On February 8, Scam Sniffer released its January 2026 Crypto Security Report, revealing that a user lost $12.25 million after copying an incorrect wallet address from transaction history and mistakenly transferring funds to an attacker.
This was not an isolated incident. In December 2025, another user lost approximately $50 million after copying a forged address embedded in manipulated transaction records. Security researchers classify this method as Address Poisoning, where attackers send small transactions to mimic legitimate history and trick users into copying malicious addresses.
Sharp Increase in Signature Phishing Attacks
Beyond address poisoning, Signature Phishing attacks rose significantly in January 2026, with data showing:
- 4,741 victims
- Around $6.27 million in total losses
- A 207% month-over-month increase compared with December 2025
- These attacks typically involve fake websites or malicious DApps that lure users into signing authorization requests. Because no direct transfer is required, victims often fail to recognize the risk until assets are compromised.
Attack Methods Becoming More Sophisticated
Security researchers note that crypto scams are becoming increasingly targeted and covert, including:
- Forging realistic transaction histories using on-chain data
- Imitating well-known project interfaces to induce authorization
- Distributing phishing links via social media and private messages
- Leveraging AI-generated content to enhance credibility
- With the barrier to entry for attack tools decreasing, both retail users and professional traders are now frequent targets.
Risk Prevention Measures and Industry Responses
Industry participants emphasize that beyond user education, continuous on-chain behavior monitoring is becoming essential. Some institutions deploy tools such as Trustformer KYT to identify suspicious address relationships, fraud fund flows, and abnormal interactions, enabling proactive risk alerts and improved compliance monitoring.
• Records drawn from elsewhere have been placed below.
/-- R442, R459: an accepted identity block is kept, its credits are taken and `READY` is sent; a peer's `READY` in `INIT`
counts towards `UP`; `ECHO` sends its eight bytes back; `GOING_DOWN` of a port that is `UP` loses the link; `RETRAIN_REQ`
retrains it; `REJECT` and `ECHO_REPLY` are taken and nothing else follows.

R424, R426, R429, R431: a flit whose CRC fails is counted and dropped, and asks once for a retry; one that the FEC sublayer
lost (no bytes) counts as an uncorrectable codeword too; one with a good CRC has its `ACK` processed before anything else,
and an `IDLE` flit does nothing more. -/
def Obligations.LinkMessagesAndFlits : Prop :=
  (∀ (s : State) (n : Nat) (m : Bytes),
    (s.core.linkFront n opIdent = some m → ((s.core.linkPop n).port n).st = .init →
      (s.core.linkPop n).identBad n (sliceB 0x10 64 m) = none →
      exec (.ident n) s = .next { s with
        core := (((((s.core.linkPop n).modPort n fun p => { p with
          peerId := sliceB 0x10 64 m, peerMinor := nbits 39 32 (leAt 0 8 (sliceB 0x10 64 m))
          peerMajor := nbits 47 40 (leAt 0 8 (sliceB 0x10 64 m)), readySent := true
          chans := ((List.range 4).zip p.chans).map fun vc => { vc.2 with
            txGrant := nbits (16 * vc.1 + 15) (16 * vc.1) (leAt 0x18 8 (sliceB 0x10 64 m)) } }).sendLink n
              (linkControl opReady 0 [])).maybeUp n)).settleRemote s.sec }) ∧
    (s.core.linkFront n opReady = some m → ((s.core.linkPop n).port n).st = .init →
      exec (.ready n) s = .next { s with
        core := ((((s.core.linkPop n).modPort n fun p => { p with readyGot := true }).maybeUp n).settle) }) ∧
    (s.core.linkFront n opReject = some m → exec (.reject n) s = .next { s with core := s.core.linkPop n }) ∧
    (s.core.linkFront n opRetrainReq = some m → ((s.core.linkPop n).port n).st = .up →
      exec (.retrainReq n) s = .next { s with
        core := ((s.core.linkPop n).modPort n fun p => { p with
          st := .retrain, since := s.core.now, retrains := satAdd 16 p.retrains 1, locked := 0 }).plkErr n 0x0904 4 }) ∧
    (s.core.linkFront n opEcho = some m →
      exec (.echo n) s = .next { s with
        core := (s.core.linkPop n).sendLink n (linkControl opEchoReply 0 (sliceB 0x10 8 m)) }) ∧
    (s.core.linkFront n opEchoReply = some m → exec (.echoReply n) s = .next { s with core := s.core.linkPop n }) ∧
    (s.core.linkFront n opGoingDown = some m → ((s.core.linkPop n).port n).st = .up →
      exec (.goingDown n) s = .next { s with core := ((s.core.linkPop n).linkLoss n 3).settleRemote s.sec })) ∧
  (∀ (s : State) (n t : Nat) (f : Bytes), (s.core.port n).mode = 1 →
    (s.core.port n).st = .init ∨ (s.core.port n).st = .up →
    (f ≠ [] → flitOk f = false →
      exec (.flitReceive n f t) s = .next { s with
        core := (((s.core.advance t).tally (0x8E0 + 8 * n + 1) 1).modPort n fun p => { p.discard with
          crcErr := satAdd 16 p.crcErr 1 }).settleRemote s.sec }) ∧
    (f = [] →
      exec (.flitReceive n f t) s = .next { s with
        core := ((((s.core.advance t).tally (0x8E0 + 8 * n + 1) 1).modPort n fun p => { p.discard with
          crcErr := satAdd 16 p.crcErr 1 }).codewordLost n).settleRemote s.sec }) ∧
    (flitOk f = true → nbits 1 0 (leAt 0 8 f) = 0 →
      exec (.flitReceive n f t) s = .next { s with
        core := ((((s.core.advance t).tally (0x8E0 + 8 * n + 1) 1).modPort n fun _ =>
          ((((s.core.advance t).tally (0x8E0 + 8 * n + 1) 1).port n).acked (max s.core.now t)
            (nbits 27 16 (leAt 0 8 f))).2).messagesAcked
          ((((s.core.advance t).tally (0x8E0 + 8 * n + 1) 1).port n).acked (max s.core.now t)
            (nbits 27 16 (leAt 0 8 f))).1).settleRemote s.sec }))

/-- R429-R431, R438: `RETRY_REQ` has every flit of the replay buffer sent again, and the eighth for one flit retrains the
port; 2 µs after the last request the receiver asks again while the expected flit has not come; 20 µs without an advance
of `ACK` retrain; and a request that is due goes out before any other flit.

R434, R435, R461: a `CREDIT` message gives each channel the grant it states, whatever the last one said; a packing
wait that has ended lets its channel send a part-filled flit; a group that fails leaves the port on the other alone
(R422). -/
def Obligations.RetriesAndCredits : Prop :=
  (∀ (s : State) (n t : Nat),
    (∀ a f rest, (s.core.port n).retryIn = a :: rest → (s.core.port n).replay.head? = some f → f.asked < 7 →
      exec (.retryReq n) s = .next { s with
        core := s.core.modPort n fun _ => { s.core.port n with
          retryIn := rest
          replay := { f with asked := f.asked + 1 } :: (s.core.port n).replay.tail
          resend := (s.core.port n).replay.map fun x => x.fseq } }) ∧
    (∀ a rest, (s.core.port n).retryIn = a :: rest → (s.core.port n).replay = [] →
      exec (.retryReq n) s = .next { s with
        core := s.core.modPort n fun _ => { s.core.port n with retryIn := rest, resend := [] } }) ∧
    ((s.core.port n).waiting = true → (s.core.port n).st = .up ∨ (s.core.port n).st = .init →
      (s.core.port n).askedAt + 2000 ≤ max s.core.now t →
      exec (.retryReqResend n t) s = .next { s with
        core := (s.core.advance t).modPort n fun p => { p with askRetry := true, askedAt := max s.core.now t } }) ∧
    ((s.core.port n).replay ≠ [] → (s.core.port n).ackAt + 20000 ≤ max s.core.now t → (s.core.port n).st = .up →
      exec (.ackTimeout n t) s = .next { s with
        core := ((s.core.advance t).modPort n fun p => { p with
          st := .retrain, since := max s.core.now t, retrains := satAdd 16 p.retrains 1, locked := 0 }).plkErr n 0x0904 2 }) ∧
    ((s.core.port n).mode = 1 → (s.core.port n).st = .up ∨ (s.core.port n).st = .init →
      (s.core.port n).askRetry = true → (s.core.port n).chans.length = 4 → s.core.perturbing = false →
      s.core.obs.delays = [] →
      exec (.flitTransmit n t) s = .next { s with
        core := ((s.core.advance t).modPort n fun _ => Port.startPack (max s.core.now t) { s.core.port n with
          lastTx := flitBytes 3 0 0 (s.core.port n).lastGood 0x3F [], askRetry := false, askedAt := max s.core.now t
          retryReq := satAdd 16 (s.core.port n).retryReq 1 }).tally (0x8E0 + 8 * n) 1 })) ∧
  (∀ (s : State) (n t : Nat),
    (∀ m rest, (s.core.port n).linkIn = m :: rest → msgType m = 0x0B →
      exec (.credit n) s = .next { s with
        core := s.core.modPort n fun p => { p with
          linkIn := rest
          chans := ((List.range 4).zip p.chans).map fun vc => { vc.2 with
            txGrant := nbits (16 * vc.1 + 15) (16 * vc.1) (leAt 8 8 m) } } }) ∧
    (∀ v a, ((s.core.port n).chan v).packAt = some a → a + 8 * (s.core.port n).pack ≤ max s.core.now t →
      exec (.packWaitExpire n v t) s = .next { s with
        core := (s.core.advance t).modChan n v fun ch => { ch with flush := true } }) ∧
    (∀ g, g < 2 → (s.core.port n).mode = 1 → (s.core.port n).groups = 3 →
      exec (.laneGroupFail n g t) s = .next { s with
        core := (((s.core.advance t).modPort n fun p => { p with
          groups := p.groups - 2 ^ g, failed := p.failed ||| groupLanes (2 ^ g)
          locked := p.locked - Nat.land p.locked (groupLanes (2 ^ g)) }).plkErr n 0x0905 g).settle }) ∧
    (s.core.perturbing = false → s.core.obs.delays = [] → (s.core.port n).st = .up →
      (s.core.port n).creditMoved = true → (s.core.port n).creditAt + 1000 ≤ max s.core.now t →
      (s.core.port n).chans.length = 4 →
      exec (.creditSend n t) s = .next { s with
        core := ((s.core.advance t).sendLink n (s.core.port n).creditMsg).modPort n fun q => { q with
          creditAt := max s.core.now t
          chans := (q.chans.zip (s.core.port n).chans).map fun x => { x.1 with rxTold := x.2.rxGrant } } }))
For individual users, security agencies recommend:
- Avoid copying addresses directly from transaction history
- Use address whitelists or label verification
- Carefully review unknown signing requests
- Enable risk alerts through hardware wallets or security extensions
Conclusion
From address poisoning to signature phishing, crypto fraud tactics continue to evolve rapidly. As user adoption and transaction frequency grow, security awareness and risk management capabilities are becoming critical infrastructure for participation in the crypto ecosystem.